When I was about a foot away, he attacked. He jumped on me with those eight arms, wrapping around me. I just kept walking, my fears off the chart high. While I walked, the giant spider crawled, poked and prodded me, up and down my body, sometimes over my eyes but I kept on striding. His angry hissing increased to an almost unbearable level as I came within a few steps of the exit. I could see outside, it was the beach and I was almost there. As soon as I stepped past the threshold, the spider let out one final squeal then disintegrated.
I was at the beach, the exact place where I stood before my tunnel experience. I hadn’t actually walked a step, at least not physically. I turned around to look at the tunnel behind me but it was gone, just the beach remained. At my feet was the red ball, just where I had dropped it. I was more confident this time to pick it up, which I did. Definitely a burst of symploncy poured through me but I was in control of it now. I was holding the ball and everything at the beach was normal, no more armies of me to contend with.
I started to realize what my enemies, whoever they were, wanted with this. There was power to do something, although I still wasn’t sure what. And that brought me back to my task. I felt better equipped to accomplish it, whatever it was. Hopefully I would know soon. I also came to a new epiphany about that crab attack. When I threw the ball, all of the crabs went for it, but when I was holding it, they weren’t going for the ball anymore than any other part of me. They seemed to be just as content to be on my left arm as my right. What that told me was while I hold this thing, this power is equally shared from me and it. Well maybe not equally because when the ball was alone, it overpowered the crabs. Still, I was starting to get the feel of this joint effort. I was starting to understand why Finnegan said that this one was ‘For me’. I didn’t know how this new knowledge was a benefit for me but it was one more ingredient in my soup.

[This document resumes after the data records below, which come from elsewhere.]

/-- R526: TIMEOUT has passed without a kick. -/
def execChargeLoopWatchdogExpiry (n : Fin 8) (s : State) : Out :=
  .next (if s.bit (Fld.VLK_L_WDOG_RUN n) && s.wdogOn n then
      let m := s.vlOutlet n
      let s := (s.putB (Fld.VLK_L_WDOG_RUN n) false).putB (Fld.VLK_L_EVT_WDOG n) true
      ((s.modOut m (fun o => { o with lowering := true })).putB (Fld.KST_OUT_CTRL_LOWERING m) true).reportOutlet 0x2B clsB n m
    else s.syncWdog n)

/-- R533: the inlet current has exceeded EMAXI.CHG by more than 5 % for 1 s. -/
def execInletOvercurrent (n : Fin 8) (s : State) : Out :=
  .next (if s.role = 2 && s.evcc n then (s.putB (Fld.VLK_L_EVT_OVERI n) true).reportOutlet 0x2B clsB n (s.vlOutlet n) else s)

/-! ### V2GTP (R508, R509) -/

/-- Descriptors of a ring, its base. -/
def State.ringSize (s : State) (size : FieldRef) : Nat := if s.get size = 0 ∨ 8 < s.get size then 0 else 2 ^ s.get size

/-- A payload reaches the receive ring, or is dropped (R509). -/
def State.rxPayload (s : State) (n ty : Nat) (p : List Byte) : State :=
  let k := s.ringSize (Fld.VLK_L_RXRING_SIZE n)
  let i := s.get (Fld.VLK_L_DOOR_RXHEAD n)
  let d := s.get (Fld.VLK_L_RXRING_BASE n) * 64 + 16 * i
  if k = 0 then s.putB (Fld.VLK_L_EVT_RX_OVF n) true
  else
    let (b, s) := s.dmaRead 15 d 16
    let fl := leAt b 8 2
    if fl % 2 = 0 || 16384 < p.length then s.putB (Fld.VLK_L_EVT_RX_OVF n) true
    else
      let s := s.dmaWrite 15 (leAt b 0 4) p
      let s := s.dmaWrite 15 (d + 4) (toLE 2 p.length ++ toLE 2 ty ++ toLE 2 (fieldSet fl 0 2 0))
      (s.put (Fld.VLK_L_DOOR_RXHEAD n) ((i + 1) % k)).modVl n (fun l => { l with rxDone := i :: l.rxDone.filter (· != i) })

/-- R509, R535: the transmit descriptor at the head is sent, or dropped, and returned. -/
def execV2gtpTx (n : Fin 8) (s : State) : Out :=
  .next (
    let k := s.ringSize (Fld.VLK_L_TXRING_SIZE n)
    let h := (s.vl n).txHead
    if !s.vlEn n || k = 0 || h = s.get (Fld.VLK_L_DOOR_TXTAIL n) % k then s
    else
      let d := s.get (Fld.VLK_L_TXRING_BASE n) * 64 + 16 * h
      let (b, s) := s.dmaRead 15 d 16
      let fl := leAt b 8 2
      let len := leAt b 4 2
      let ty := leAt b 6 2
      if fl % 2 = 0 then s
      else
        let bad := decide (16384 < len)
        let s := if bad then s
          else if ty = 0xA6F1 then s.putB (Fld.VLK_L_EVT_FMX_DROP n) true
          else
            let (p, s) := s.dmaRead 15 (leAt b 0 4) len
            s.modVl n (fun l => { l with sent := (ty, v2gtp ty p) })
        let s := s.dmaWrite 15 (d + 8) (toLE 2 (fieldSet fl 0 2 (if bad then 2 else 0)))
        s.modVl n (fun l => { l with txHead := (h + 1) % k, txDone := true }))

/-- Whether the SDP server of link n answers a request with TLS (true), and one that asks for it or not so: TLS only with
TLS_REQUIRED, none with PROTO bit 0 clear, else what the request asks for (R511). -/
def State.sdpTls (s : State) (n : Nat) (asked : Bool) : Bool :=
  (s.vcfg n 1 1).testBit 2 || ((s.vlProto n).testBit 0 && asked)

/-! ### TLS and the messages between two devices (R513, R514, R535 to R538) -/

/-- ABT_ID, 4 bytes. -/
def State.abtId (s : State) : List Byte := toLE 4 (s.reg Reg.ABT_ID)

/-- CAPS of this device on link n. -/
def State.caps (s : State) (n : Nat) : Nat :=
  (if s.bit (Fld.VLK_L_CTRL_RECON n) then 1 else 0) + (if s.lflag n 1 then 2 else 0)

/-- R513, R514: a handshake completes or fails; `cert`: the far end has sent a certificate. -/
def execTlsHandshakeDone (n : Fin 8) (ok cert : Bool) (s : State) : Out :=
  .next (if !s.vlEn n || !s.vlUsed n || !(s.vlProto n).testBit 0 then s
    else
      let s := s.dropTls n
      if !ok then s.putB (Fld.VLK_L_EVT_TLS_FAIL n) true
      else
        let s := (s.putB (Fld.VLK_L_SESS_TLS n) true).putB (Fld.VLK_L_SESS_MUTUAL n) cert
        if (cert || s.evcc n) && s.tState != 2 then s.putB (Fld.VLK_L_EVT_TLS_TIME n) true else s)

/-- R536: the SECC sends HELLO. -/
def execFmxHello (n : Fin 8) (s : State) : Out :=
  .next (if s.secc n && s.bit (Fld.VLK_L_SESS_TLS n) then
      (s.sendFmx n 1 (s.abtId ++ toLE 4 (s.caps n) ++ s.pyl.meterId)).modVl n (fun l => { l with hello := true })
    else s)

/-- The body of HELLO reaches an EVCC, or of HELLO_ACK an SECC that waits for it (R536). -/
def State.helloRx (s : State) (n : Nat) (b : List Byte) : State :=
  let peer (s : State) : State :=
    ((s.putB (Fld.VLK_L_SESS_PEER_FM n) true).putB (Fld.VLK_L_EVT_PEER n) true).modVl n (fun l =>
      { l with hello := false, peerCaps := leAt b 4 4, peerId := (b.drop 8).take 16 })
  if s.evcc n then (peer s).sendFmx n 2 (s.abtId ++ toLE 4 (s.caps n) ++ s.pyl.countId)
  else if s.secc n && (s.vl n).hello then peer s else s

def execFmxHelloAck (n : Fin 8) (body : List Byte) (s : State) : Out :=
  .next (if s.bit (Fld.VLK_L_SESS_TLS n) then s.helloRx n body else s)

/-- R536: no HELLO_ACK within 500 ms. -/
def execFmxHelloTimeout (n : Fin 8) (s : State) : Out :=
  .next (if (s.vl n).hello then
      ((s.putB (Fld.VLK_L_SESS_PEER_FM n) false).putB (Fld.VLK_L_EVT_PEER n) true).modVl n (fun l => { l with hello := false })
    else s)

I sat down on a nearby bench to gather myself. I had just been through an unbelievable experience and no one here had any idea. Part of me wanted to shout out what just happened, from the multiple me’s to the spider tunnel but no one would get it. I would just end up being one of those ranting looneys. It’s very weird, though, going through something big and not being able to share it with anyone. So I just sat and caught my breath, relaxed and looked out at the beach.
A nice looking young couple stopped to ask me directions. Me? Directions? I could tell them how to get to Venango Street and Sheridan but they were asking the wrong fellow about this place
“How do we get to the La Jolla Cove?” he asked. Funny, I was always told that it were women who asked directions, not men.
“I’m not from around here, sorry,” I answered.
“Thanks,” as they walked away to find someone else.
I sat some more, admiring the bikini girls. Eventually I got up and slowly walked back onto the sand, the oddest thing, I overheard someone else talk about this Cove, then another and another still. I kept hearing this word, Cove, Cove, Cove, over and over. I suppose it could be a sign, a direction. Anything was possible at this point. And when these people talked about this Cove thing they were definitely pointing south. Well I wasn’t doing any good here. I had gone through my rite of passage and now I was ready, or so it seemed. So off I headed, south, to the Cove, wherever that was.